New Possibilities for Treating Deadly Childhood Brain Cancer Published in Journal ''Science''

Seattle: The results of a research project that revealed new possibilities for treating deadly childhood brain cancer were published in the August 30 issue of the journal “Science.”

Seattle: The results of a research project that revealed new possibilities for treating deadly childhood brain cancer were published in the August 30 issue of the journal “Science.” The research was conducted by James Olson, M.D., a fellow at Children’s Hospital and clinical researcher at Fred Hutchinson Cancer Research Center, Andrew Hallahan, M.D., an attending neurooncology physician at Children’s and clinical researcher at Fred Hutchinson Cancer Research Center, and a team of researchers at Johns Hopkins. These researchers have shown that the growth of medulloblastoma, the most common form of malignant childhood brain cancer, was stopped by a plant chemical known as cyclopamine.

Dr. Olson used tumor samples from seven patients who underwent surgery at Children’s Hospital. Initiating the experiment in the operating room, Dr. Olson’s team placed the excised tumor cells in a laboratory dish and exposed the cells to cyclopamine. Cyclopamine killed up to 99.9 percent of the cancer cells after one week of treatment.

According to Dr. Olson, current treatment options of surgery, radiation and chemotherapy are better today, yet a number of children still die from these tumors and often the therapy permanently damages many of those who survive. Drugs like cyclopamine, that block a specific pathway critical for medulloblastoma growth, represent the first step toward the goal of replacing toxic therapies such as chemotherapy and radiation.

Researchers at Fred Hutchinson and Children’s Hospital are leading the way in testing new anti-cancer drugs. In 1999, they pioneered the technique to evaluate potential therapies on patient samples derived during surgical resection. This new approach enables many drugs to be compared directly on patient tumor cells, rapidly accelerating the discovery of new, effective drugs.

As an example, one of the drugs that showed promise in this manner will be tested in a national clinical trial for children with brain tumors beginning next year. The pace of going from an idea all the way to clinical trial within three years is basically unheard of when traditional screening methods were used in the past.

The survival rate for medulloblastoma depends on a number of circumstances. If a child is over age three and has a complete surgical resection followed by radiation and chemotherapy, the likelihood of three-year cancer-free survival is about seventy percent. For children with metastatic disease or disease in certain places of the brain, the survival drops to about 50 percent. For children under age three, the outcome remains about 30 percent even after highly aggressive therapy that sometimes includes multiple rounds of chemotherapy combined with infusions hematopoetic stem cells.

About Seattle Children’s

Seattle Children’s Hospital, Foundation and Research Institute together deliver superior patient care, advance new discoveries and treatments through pediatric research, and raise funds to create better futures for patients. Consistently ranked as one of the top 10 children’s hospitals in the country by U.S. News & World Report, Seattle Children’s Hospital specializes in meeting the unique physical, emotional and developmental needs of children from infancy through young adulthood. Through the collaboration of physicians in nearly 60 pediatric subspecialties, Seattle Children’s Hospital provides inpatient, outpatient, diagnostic, surgical, rehabilitative, behavioral, and emergency and outreach services to families from around the world.

Located in downtown Seattle’s biotech corridor, Seattle Children’s Research Institute is pushing the boundaries of medical research to find cures for pediatric diseases and improve outcomes for children all over the world. Internationally recognized investigators and staff at the research institute are advancing new discoveries in cancer, genetics, immunology, pathology, infectious disease, injury prevention, bioethics and much more.

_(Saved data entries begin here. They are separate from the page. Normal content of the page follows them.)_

-- ==== Sys2Proof/Proofs/FpArith.lean ====
section
/-!
SUPPORT. The delivery of an exact result (43_fp_exceptions.md R340) and the operations on numbers (42_fp_instructions.md
R265-R271).
-/
namespace Sys2Proof.Machine

/-! ### Finishing, case by case -/

/-- The state with EXC.INEX2 set if a result is inexact. -/
def State.withInexact (b : State) (inexact : Bool) : State := if inexact then b.setExc .inex2 else b

/-- The fields of the state frame of a result too small (43_fp_exceptions.md R319, R320). -/
def fillUnderflow (unit : FpUnit) (cw : Word) (sign : Bool) (i : Inter) (u : Fpu) : Fpu :=
  match unit with
  | .e1 => { withCommand .e1 cw u with
      fptemp := { sign := sign, exp := exp15 i.exp, man := BitVec.ofNat 64 (i.man / 4) }, stag := tagNormalized }
  | .e3 => { withCommand .e3 cw u with
      wbtemp := wbTempOf sign true i.exp (BitVec.ofNat 64 (i.man / 4)) (grsAt 64 i).1 (grsAt 64 i).2.1 (grsAt 64 i).2.2 }

/-- The fields of the state frame of a result too large (43_fp_exceptions.md R316, R317). -/
def fillOverflow (unit : FpUnit) (cw : Word) (sign : Bool) (r : Rounded) (u : Fpu) : Fpu :=
  match unit with
  | .e1 => { withCommand .e1 cw u with etemp := r.real sign, stag := tagNormalized }
  | .e3 => { withCommand .e3 cw u with wbtemp := wbTempOf sign false r.exp r.man false false false }

section finish
variable (ia : Long) (cw : Word) (unit : FpUnit) (sign : Bool) (i : Inter) (p : Prec) (dst : RegNo) (b : State)

theorem finish_of_underflow (h : underflows p i.exp = true) : finish ia cw unit sign i (some p) dst b =
    .ok () ((b.setExc .unfl).posted ia 51 unit (fillUnderflow unit cw sign i)).freedFpcc.accrue := by
  unfold finish
  dsimp only
  rw [bind_eq, fetch_eq]
  dsimp only
  rw [if_pos h]
  cases unit <;> rfl

/-- What is done with a rounded result. -/
def finishRounded (r : Rounded) : M Unit :=
  if overflows p r.exp then do
    update (State.setExc .ovfl)
    postExc ia FpExc.ovfl.vector unit false (fillOverflow unit cw sign r)
    freeFpcc
    update State.accrue
  else do
    fpStore dst (r.real sign)
    if r.inexact && trapEnabled b.fp.fpcr .inex2 then do
      postExc ia FpExc.inex2.vector unit false (withCommand unit cw)
      update State.accrue
    else update State.accrue

/-- The rounded result, as `finish` comes to it. -/
def finishRound : Rounded := roundAt p.bits (roundModeOf b.fp.fpcr) sign i

theorem finish_of_not_underflow (h : underflows p i.exp = false) : finish ia cw unit sign i (some p) dst b =
    finishRounded ia cw unit sign p dst b (finishRound sign i p b) (b.withInexact (finishRound sign i p b).inexact) := by
  unfold finish State.withInexact finishRounded finishRound
  dsimp only
  rw [bind_eq, fetch_eq]
  dsimp only
  rw [if_neg (by simp [h])]
  cases unit <;> cases (roundAt p.bits (roundModeOf b.fp.fpcr) sign i).inexact <;> rfl

theorem finishRounded_of_overflow (r : Rounded) (h : overflows p r.exp = true) (c : State) :
    finishRounded ia cw unit sign p dst b r c =
      .ok () ((c.setExc .ovfl).posted ia 53 unit (fillOverflow unit cw sign r)).freedFpcc.accrue := by
  rw [finishRounded, if_pos h]
  rfl

/-- The state with a result stored, and an inexact one posted if that is to be. -/
def State.delivered (r : Rounded) (c : State) : State :=
  let t := setFpccOf (r.real sign) (c.setFp dst (r.real sign))
  if r.inexact && trapEnabled b.fp.fpcr .inex2 then (t.posted ia 49 unit (withCommand unit cw)).accrue else t.accrue

theorem finishRounded_of_not_overflow (r : Rounded) (h : overflows p r.exp = false) (c : State) :
    finishRounded ia cw unit sign p dst b r c = .ok () (State.delivered ia cw unit sign dst b r c) := by
  rw [finishRounded, if_neg (by simp [h]), State.delivered]
  cases r.inexact && trapEnabled b.fp.fpcr .inex2 <;> rfl

end finish

/-! ### The exceptions that it leaves -/

theorem excByte_excBits (x : FpExc) (f : Long) : excByte (excBits x f) = excByte f ||| x.mask := by
  refine BitVec.eq_of_getLsbD_eq fun k hk => ?_
  have hmask : x.mask.getLsbD k = decide (8 + k = x.bit) := by
    cases x <;> interval_cases k <;> rfl
  rw [BitVec.getLsbD_or, excByte, excByte, BitVec.getLsbD_extractLsb', BitVec.getLsbD_extractLsb', excBits_getLsbD, hmask]
  simp [hk]

theorem excByte_withFpcc (f : Long) (n z i nan : Bool) : excByte (withFpcc f n z i nan) = excByte f := by
  refine BitVec.eq_of_getLsbD_eq fun k hk => ?_
  rw [excByte, excByte, BitVec.getLsbD_extractLsb', BitVec.getLsbD_extractLsb', withFpcc_getLsbD, if_neg (by omega),
    if_neg (by omega), if_neg (by omega), if_neg (by omega)]

theorem excByte_getLsbD (f : Long) {k : Nat} (hk : k < 8) : (excByte f).getLsbD k = f.getLsbD (8 + k) := by
  rw [excByte, BitVec.getLsbD_extractLsb', decide_eq_true hk, Bool.true_and]

theorem excByte_withInexact {b : State} (h : excByte b.fp.fpsr = 0) (inexact : Bool) :
    excByte (b.withInexact inexact).fp.fpsr = if inexact then 0x02 else 0 := by
  cases inexact with
  | false => exact h
  | true =>
    refine (excByte_excBits .inex2 b.fp.fpsr).trans ?_
    rw [h]
    rfl

theorem State.withInexact_eq (b : State) (inexact : Bool) : ∃ f, b.withInexact inexact = { b with fp := { b.fp with fpsr := f } } := by
  cases inexact <;> exact ⟨_, rfl⟩

theorem excByte_begun {s b : State} (h : FpBegun s b) : excByte b.fp.fpsr = 0 := by
  refine BitVec.eq_of_getLsbD_eq fun k hk => ?_
  rw [excByte_getLsbD _ hk, h.exc _ (by omega) (by omega)]
  exact BitVec.getLsbD_zero.symm

/-- An exception posted with the condition codes free. -/
theorem excByte_posted (x : FpExc) (ia : Long) (vector : Byte) (unit : FpUnit) (fill : Fpu → Fpu) (c : State) :
    excByte (((c.setExc x).posted ia vector unit fill).freedFpcc.accrue).fp.fpsr = excByte c.fp.fpsr ||| x.mask :=
  (excByte_accrueBits _).trans ((excByte_withFpcc _ _ _ _ _).trans (excByte_excBits x _))

/-! ### Results of operations -/

section result
variable {s b : State} (hb : FpBegun s b) {p : Prec} (unit : FpUnit) (sign : Bool) (ia : Long) (cw : Word) (dst : RegNo)
include hb

/-- What is delivered of a result in range. -/
theorem delivered_result {r : Rounded} (hexp : 0 ≤ r.exp) (hexp' : r.exp < 0x7FFF) (hman : r.man.getLsbD 63 = true) {t : State}
    (ht : t = State.delivered ia cw unit sign dst b r (b.withInexact r.inexact)) :
    fpValue (t.getFp dst) = r.value sign ∧ isNormal (t.getFp dst) = true ∧
      t.fp.fpsr.extractLsb' 24 4 = BitVec.ofBool (t.getFp dst).sign ++ 0#3 ∧ excByte t.fp.fpsr = (if r.inexact then 0x02 else 0) ∧
      t.fpu.pending = if r.inexact && s.fp.fpcr.getLsbD 9 then some { vector := 49, unit := unit, post := false } else none := by
  have hnormal := isNormal_real sign hexp hexp' hman
  have htrap : trapEnabled b.fp.fpcr .inex2 = s.fp.fpcr.getLsbD 9 := by rw [hb.fpcr]; rfl
  have hfp : t.fp = (setFpccOf (r.real sign) ((b.withInexact r.inexact).setFp dst (r.real sign))).accrue.fp := by
    rw [ht, State.delivered]
    cases r.inexact && trapEnabled b.fp.fpcr .inex2 <;> rfl
  have hreg : t.getFp dst = r.real sign := by
    rw [State.getFp, hfp]
    exact State.getFp_setFp dst _ _
  refine ⟨?_, ?_, ?_, ?_, ?_⟩
  · rw [hreg, fpValue_real sign hexp (by omega)]
  · rw [hreg, hnormal]
  · rw [hfp, hreg]
    refine (accrueBits_codes _).trans ((withFpcc_codes _ _ _ _ _).trans ?_)
    rw [isZero_of_isNormal hnormal, isInf_of_isNormal hnormal, (tagOf_of_number (.inl hnormal)).1]
    cases (r.real sign).sign <;> rfl
  · rw [hfp]
    refine (excByte_accrueBits _).trans ((excByte_withFpcc _ _ _ _ _).trans ?_)
    exact excByte_withInexact (excByte_begun hb) _
  · rw [ht, State.delivered, htrap]
    cases r.inexact && s.fp.fpcr.getLsbD 9 with
    | true => rfl
    | false =>
      obtain ⟨f, hf⟩ := b.withInexact_eq r.inexact
      rw [hf]
      exact hb.pending

theorem finish_result {i : Inter} {w : ℝ} (h : Represents i w) : ∃ t, finish ia cw unit sign i (some p) dst b = .ok () t ∧
    FpResult s t dst p unit (belowReal (signedReal sign w)) (aboveReal (signedReal sign w)) := by
  obtain ⟨hp, hp'⟩ := p.bits_bounds
  have hmode : roundModeOf b.fp.fpcr = roundModeOf s.fp.fpcr := by rw [hb.fpcr]
  have hsmall := tooSmall_iff h sign p
  cases hu : underflows p i.exp with
  | true =>
    refine ⟨_, finish_of_underflow ia cw unit sign i p dst b hu, fun _ => ⟨hb.getFp dst, rfl, ?_⟩,
      fun hn => absurd (hsmall.mpr hu) hn⟩
    rw [excByte_posted, excByte_begun hb]
    rfl
  | false =>
    have hround := roundAt_rounds hp hp' h (roundModeOf s.fp.fpcr) sign
    have hin := roundAt_inexact hp hp' h (roundModeOf s.fp.fpcr) sign
    have hlarge := tooLarge_iff h p (roundModeOf s.fp.fpcr) sign
    have hrange := roundAt_exp p (roundModeOf s.fp.fpcr) sign i
    have hman := roundAt_man h p (roundModeOf s.fp.fpcr) sign
    have hrounded : finishRound sign i p b = roundAt p.bits (roundModeOf s.fp.fpcr) sign i := by rw [finishRound, hmode]
    generalize roundAt p.bits (roundModeOf s.fp.fpcr) sign i = r at hround hin hlarge hrange hman hrounded
    have hne : signedReal sign w ≠ (r.value sign : ℚ) ↔
        ¬ (belowReal (signedReal sign w) (r.value sign) ∧ aboveReal (signedReal sign w) (r.value sign)) := by
      rw [belowReal, aboveReal, ← le_antisymm_iff]
      exact ⟨fun h he => h he.symm, fun h he => h he.symm⟩
    rw [hne] at hin
    have hnot : ¬ TooSmall p (belowReal (signedReal sign w)) (aboveReal (signedReal sign w)) := fun hs => by
      rw [hsmall.mp hs] at hu
      exact Bool.noConfusion hu
    have hfinish := finish_of_not_underflow ia cw unit sign i p dst b hu
    rw [hrounded] at hfinish
    rw [hfinish]
    cases ho : overflows p r.exp with
    | true =>
      have hexc := (excByte_posted .ovfl ia 53 unit (fillOverflow unit cw sign r) (b.withInexact r.inexact)).trans
        (congrArg (· ||| FpExc.ovfl.mask) (excByte_withInexact (excByte_begun hb) r.inexact))
      refine ⟨_, finishRounded_of_overflow ia cw unit sign p dst b r ho _, fun hs => absurd hs hnot, fun _ =>
        ⟨r.value sign, hround, ?_, fun _ => ⟨?_, rfl, ?_⟩, fun hn => absurd (hlarge.mpr ho) hn⟩⟩
      · rw [← hin, ← excByte_getLsbD _ (by decide : 1 < 8), hexc]
        cases r.inexact <;> decide
      · obtain ⟨f, hf⟩ := b.withInexact_eq r.inexact
        rw [hf]
        exact hb.getFp dst
      · rw [hexc]
        cases r.inexact <;> rfl
    | false =>
      have hexp : 0 ≤ r.exp ∧ r.exp < 0x7FFF := by
        have hlow : ¬ (i.exp - 0x3FFF < (expRange p).1) := by rw [← underflows_iff, hu]; exact Bool.false_ne_true
        have hhigh : ¬ ((expRange p).2 < r.exp - 0x3FFF) := by rw [← overflows_iff, ho]; exact Bool.false_ne_true
        cases p <;> simp only [expRange] at hlow hhigh <;> omega
      obtain ⟨hvalue, hnormal, hcodes, hexc, hpending⟩ := delivered_result hb unit sign ia cw dst hexp.1 hexp.2 hman rfl
      refine ⟨_, finishRounded_of_not_overflow ia cw unit sign p dst b r ho _, fun hs => absurd hs hnot, fun _ =>
        ⟨r.value sign, hround, ?_, fun hl => absurd (hlarge.mp hl) (by simp [ho]),
          fun _ => ⟨hvalue, hnormal, hcodes, ?_, fun hi h9 => ?_, fun hi => ?_⟩⟩⟩
      · rw [← hin, ← excByte_getLsbD _ (by decide : 1 < 8), hexc]
        cases r.inexact <;> decide
      · rw [hexc]
        cases r.inexact <;> rfl
      · rw [hpending, hin.mpr hi, h9]
        rfl
      · rw [hpending]
        rcases hi with hi | h9
        · rw [← hin, Bool.not_eq_true] at hi
          rw [hi]
          rfl
        · rw [h9, Bool.and_false]
          rfl

end result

Seattle Children’s Hospital and Research Foundation and Seattle Children’s Hospital Guild Association work together to gather community support and raise funds for uncompensated care, clinical care and research. The foundation receives nearly 80,000 gifts each year, from lemonade stand proceeds to corporate sponsorships. Seattle Children’s Hospital Guild Association is the largest all-volunteer fundraising network for any hospital in the country, serving as the umbrella organization for 450 groups of people who turn an activity they love into a fundraiser. Support from the foundation and guild association makes it possible for Seattle Children’s care and research teams to improve the health and well-being of all kids.